Many young, fast-growing companies have managed to list on the stock market in recent years. What used to be exclusive to venture capitalists have now been tradable by retail investors.

But investors are not used to analyzing such companies – they are making losses and popular price metrics like PE ratio are unusable.

I would even say that any price-based metric would be less useful as loss-making companies often hold a large cash pile after rounds of fund raising.

This cash pile is worth something and price-based metrics only consider market capitalization without the cash.

Enterprise Value would be a better measurement as it is calculated by deducting cash from the market capitalization and adding any debt the company owe.

Debt is often non-existent in loss-making companies because no bank would want to lend them – business metrics are bad and there are no worthy assets as collaterals. Hence, these companies go for equity funding instead.

Next we can find a suitable denominator to pair with Enterprise Value. Revenue would be an obvious choice since it could be the only positive number in the income statement for loss-making companies.

But historical revenue isn’t helpful as market appraise such companies based on their future growth. Forward revenue is more relevant.

The forward revenue could be derived from management’s guidance or by analysts’ consensus.

The final metric looks like this: Enterprise Value / Forward Revenue

The lower the metric, the cheaper the stock is.

If the cash level is high, the Enterprise Value will decline, lowering the metric.

If the growth is high, the denominator would be larger and lowers the metric too.

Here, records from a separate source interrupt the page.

-- ==== Sys2Proof/Syntax.lean ====
section
/-! DEFINITION. The instructions of the YL9 and the machine's own steps: one constructor per row of
spec/opcode_table.json. Rows NOP to PCLR are instruction words (chapters 04 to 14); rows
FIRING_BUDGET_EXPIRY to OPERATOR_IDLE are steps that no instruction word encodes. -/

namespace Sys2Proof

/-- The predicate of the common header (R38): PN and PI. -/
structure Hdr where
  pn : Bool
  pi : Fin 16
deriving DecidableEq, Repr

/-- Type codes (Table 2.6). -/
inductive Ty where
  | i8 | n8 | i16 | n16 | i32 | n32 | i64 | n64 | i4 | n4
  | f32 | bf16 | f16 | e4m3 | e5m2 | e2m3 | e3m2 | e2m1 | acc | e8m0 | xacc
deriving DecidableEq, Repr

/-- Comparison conditions of cmp and cmpi (R113). -/
inductive Cond where
  | eq | ne | lt | le | gt | ge
deriving DecidableEq, Repr

/-- Conditions of vcmp (R186). -/
inductive VCond where
  | eq | ne | lt | le | gt | ge | unord
deriving DecidableEq, Repr

/-- Branch conditions (Table 2.3). -/
inductive BraCond where
  | always | eq | ne | lt | ge | gt | le | dec
deriving DecidableEq, Repr

/-- Operations of gred (R171). -/
inductive GredOp where
  | add | min | max | and | or | xor
deriving DecidableEq, Repr

/-- Operations of vscan (R193). -/
inductive ScanOp where
  | add | max | min
deriving DecidableEq, Repr

/-- Operations of atom and red (Table 9.4); addF is FN3 1, the float add. -/
inductive AtomOp where
  | add | addF | min | max | and | or | xor | swap
deriving DecidableEq, Repr

/-- Forms of mmi (Table 8.8). -/
inductive MmiForm where
  | i8 | n8 | i4 | n4 | i8n8 | i4n4
deriving DecidableEq, Repr

/-- Kinds of fence (R296). -/
inductive FenceKind where
  | acq | rel | acqrel | sc
deriving DecidableEq, Repr

/-- Kinds of tlbinv with their argument (R406). -/
inductive TlbScope where
  | va (a : Fin 32) (mctx : Fin 128)
  | mctx (mctx : Fin 128)
  | part (q : Fin 32)
  | all
deriving DecidableEq, Repr

/-- The engine clauses of format E (R47). -/
structure Clauses where
  wq : Fin 16
  wn : Fin 8
  sq : Fin 16
  se : Bool
deriving DecidableEq, Repr

/-- Base, index and displacement of format M (R45). -/
structure AddrArg where
  base : Fin 32
  idx  : Fin 32
  disp : BitVec 20
deriving DecidableEq, Repr

/-- Scope, order and cache policy of format M (Table 2.5). -/
structure MemAttr where
  scope : Fin 5
  ord   : Fin 4
  cp    : Fin 4
deriving DecidableEq, Repr

/-- Operand B of OP 0x40 to 0x44, or the counters of vrng: a vector register or a broadcast scalar (R179). -/
inductive VOp where
  | vec (r : Fin 32)
  | scal (r : Fin 32)
deriving DecidableEq, Repr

The final step is to do a relative comparison of this metric against the rest of the peers in the same industry. This would give you a good sense which are the cheaper ones.

The downside of relative valuation is that a scenario of ‘retreating tide lowers all boats’ could happen. Like now – interest rates are going up and that lowers the future value of these companies as a whole.

Even if you buy a cheapest stock in the sector the price can still go lower in such a situation. But not a big problem if you intend to hold long term and dollar cost average periodically as the tide would eventually return.

That said, valuation is just one part of the due diligence. Qualitative analysis needs to be done too – assessing the competitive landscape and determining the strongest player that could eventually capture most of the market share. If it doesn’t, it is not worth buying even if it is the cheapest stock.